Il sisma di magnitudo 9.0, seguito dal gigantesco tsunami e dalla fusione dei reattori della centrale nucleare di Fukushima Daiichi, causò oltre 22mila tra morti e dispersi. La cerimonia principale per commemorare il triplo disastro si è svolta nella prefettura di Fukushima, alla presenza della prima ministra Sanae Takaichi. Dal 2022 il governo centrale ha cessato di organizzare le commemorazioni ufficiali a Tokyo.

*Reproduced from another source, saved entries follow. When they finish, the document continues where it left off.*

-- ==== Sys2Proof/Laws/PerInstr.lean ====
section
/-! SUPPORT. One law for each command, as syntax: the unit a command names, or whose stroke it is, lies on a stave that has
one (R60, R62). -/
namespace Sys2Proof.Laws.StaveOf

/-- The unit a command names, or whose stroke it is: each stroke belongs to one stave (R62), and a MM, GANG or ATTN to the
Mallet unit it names. -/
def unitNamed : Instr → Option UnitId
  | .rest u => some u
  | .cue u => some u
  | .bar u => some u
  | .loopBegin u => some u
  | .loopEnd u => some u
  | .brk u => some u
  | .sectionCtl u => some u
  | .halt u => some u
  | .mm c mu => some (.core c ⟨mu.val + 1, by omega⟩)
  | .gang c mu => some (.core c ⟨mu.val + 1, by omega⟩)
  | .feedMm c => some (.core c 7)
  | .feedGang c => some (.core c 7)
  | .feedWin c => some (.core c 7)
  | .drainMm c => some (.core c 8)
  | .drainGang c => some (.core c 8)
  | .chain c => some (.core c 5)
  | .stepStroke c => some (.core c 5)
  | .reduce c => some (.core c 6)
  | .rattleSet c => some (.core c 11)
  | .attn c mu => some (.core c ⟨mu.val + 1, by omega⟩)
  | .feedAttn c => some (.core c 7)
  | .drainAttn c => some (.core c 8)
  | .scatter c => some (.core c 9)
  | .coreDmaCopy c => some (.core c 10)
  | .coreDmaFill c => some (.core c 10)
  | .chipDmaCopy => some (.chip 12)
  | .chipDmaFill => some (.chip 12)
  | .send => some (.chip 13)
  | .recv => some (.chip 13)
  | .coll => some (.chip 13)
  | .encFrame => some (.chip 14)
  | .decFrame => some (.chip 14)
  | .notify => some (.chip 14)
  | .fetchArrival u => some u
  | .strokeResume u _ => some u
  | .strokeComplete u _ => some u
  | .scratchParityError c v => some (.core c v)
  | .residentParityError c v => some (.core c v)
  | .staveParityError u _ => some u
  | .xferTimeout u _ => some u
  | .getInfo _ | .getInventory _ | .inventoryRescan _ _ | .scoreLoad _ | .scoreUnload _ | .residentLoad _
  | .jobQueueCreate _ | .jobQueueDestroy _ | .jobCountRead _ | .preemptPolicySet _ | .stageSet _ | .stageCheck _
  | .stageCommit _ | .stageDiscard _ | .tableLoad _ | .memMapRead _ | .memChannelRetire _
  | .memChannelMaintenance _ | .memChannelRestore _ | .memExercise _ | .memExerciseStop _ | .memExerciseDone _ _
  | .groupDefine _ | .groupRelease _ | .linkStatus _ | .linkRetrain _ | .codecSessionOpen _
  | .codecSessionClose _ | .selftest _ | .calibrate _ | .deferredTestRun | .selftestDone _ _ | .calibrateDone _
  | .attestQuote _ | .identityRead _ | .fwUpdateStage _ | .fwUpdateActivate _ | .powerPolicySet _
  | .telemetryRead _ | .errorLogRead _ | .mbxSetup _ _ _ | .mbxReqTail _ _ _ | .mbxStop _ _ | .mbxRspDb _ _
  | .jqSubDb _ _ _ | .jqCmpDb _ _ | .irqStatusWrite _ _ | .irqMaskWrite _ _ | .registerWriteOther _ _ _ _
  | .bar2Read _ _ | .bar2Write _ _ | .imageWindowStart _ _ _ | .vfEnable _ | .functionLevelReset _ | .warmReset
  | .devResetAssert | .devResetRelease | .strapSample _ | .pePerstRelease _ _ | .fwImageRead _ _ | .fwVerifyDone
  | .rollCall _ | .railPowerGood _ | .memSupplyPgDelay _ | .memTrainingDone _ _ | .bootCoreSelftestDone _
  | .bootReady | .svCounterRise | .mergePartialRx _ | .codecFrameDone _ | .kernelComplete | .inputDigestsDone
  | .jobHaltComplete | .outputDigestsDone | .batchClose | .bodySigned | .evictionBegin | .evictionParked
  | .evictionCopyDone | .restoreDone | .residentSwapStart | .residentSwapDone | .downbeatStart | .downbeatParked
  | .strikeParked | .residentRefillDone _ _ | .malletParityError _ _ _ | .gangParityError _ _ _
  | .chimeBankParityError _ _ | .meshFlitParityError _ _ | .fifoParityError _ _ | .amiorParityError
  | .memCrcRetry _ _ _ | .memTempPoll _ | .memSuspendTimeout _ | .memRetrain _ | .memRetrainDone _ _ _
  | .cammRecalibrate _ | .patrolScrub _ _ | .cammModuleLost _ | .portTrained _ _ | .identityExchange _ _
  | .portRetryTrain _ | .linkDown _ | .idleFlitRx _ _ | .linkCredit _ _ | .linkNack _ _ | .flitCrcError _ _
  | .nackRepeat _ | .sendFlitRx _ _ _ | .sendAck _ _ _ | .collFlitRx _ _ | .clapUp _ | .clapDown _
  | .clapAbortRequest _ | .clapDecision _ | .collTimeout _ | .abortNoDecision _ | .powerLoopTick _ _
  | .railStep _ _ | .railTelemetryPoll _ | .fllWindow _ _ | .islandWake _ | .supplySag _ | .thermalSensorRead _
  | .thermalCapRelease | .tripTimeout | .regulatorFault _ | .regulatorWarning _ _ | .cmisStatusPoll _
  | .fwStagingDone | .memorySupplyFault _ => none

/-- A command a sender can form names a unit of the device. -/
def Statement (i : Instr) : Prop := i.wf = true → ∀ u, unitNamed i = some u → u.wf = true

Familiari delle vittime si sono riuniti fin dalle prime ore del mattino anche presso le rovine della scuola elementare Okawa a Ishinomaki, nella prefettura di Miyagi, dove lo tsunami provocò la morte di 84 tra studenti e insegnanti. Allo stesso modo, in tutta la regione si sono tenute cerimonie più piccole, ma non meno sentite. A Odaka, all’ombra della centrale teatro del peggiore incidente nucleare dai tempi di Cernobyl, residenti hanno pregato e hanno ascoltato le note suonate da musicisti internazionali – italiani, taiwanesi, tedeschi – che hanno voluto commemorare in segno di amicizia e vicinanza un momento che ha decimato la piccola comunità.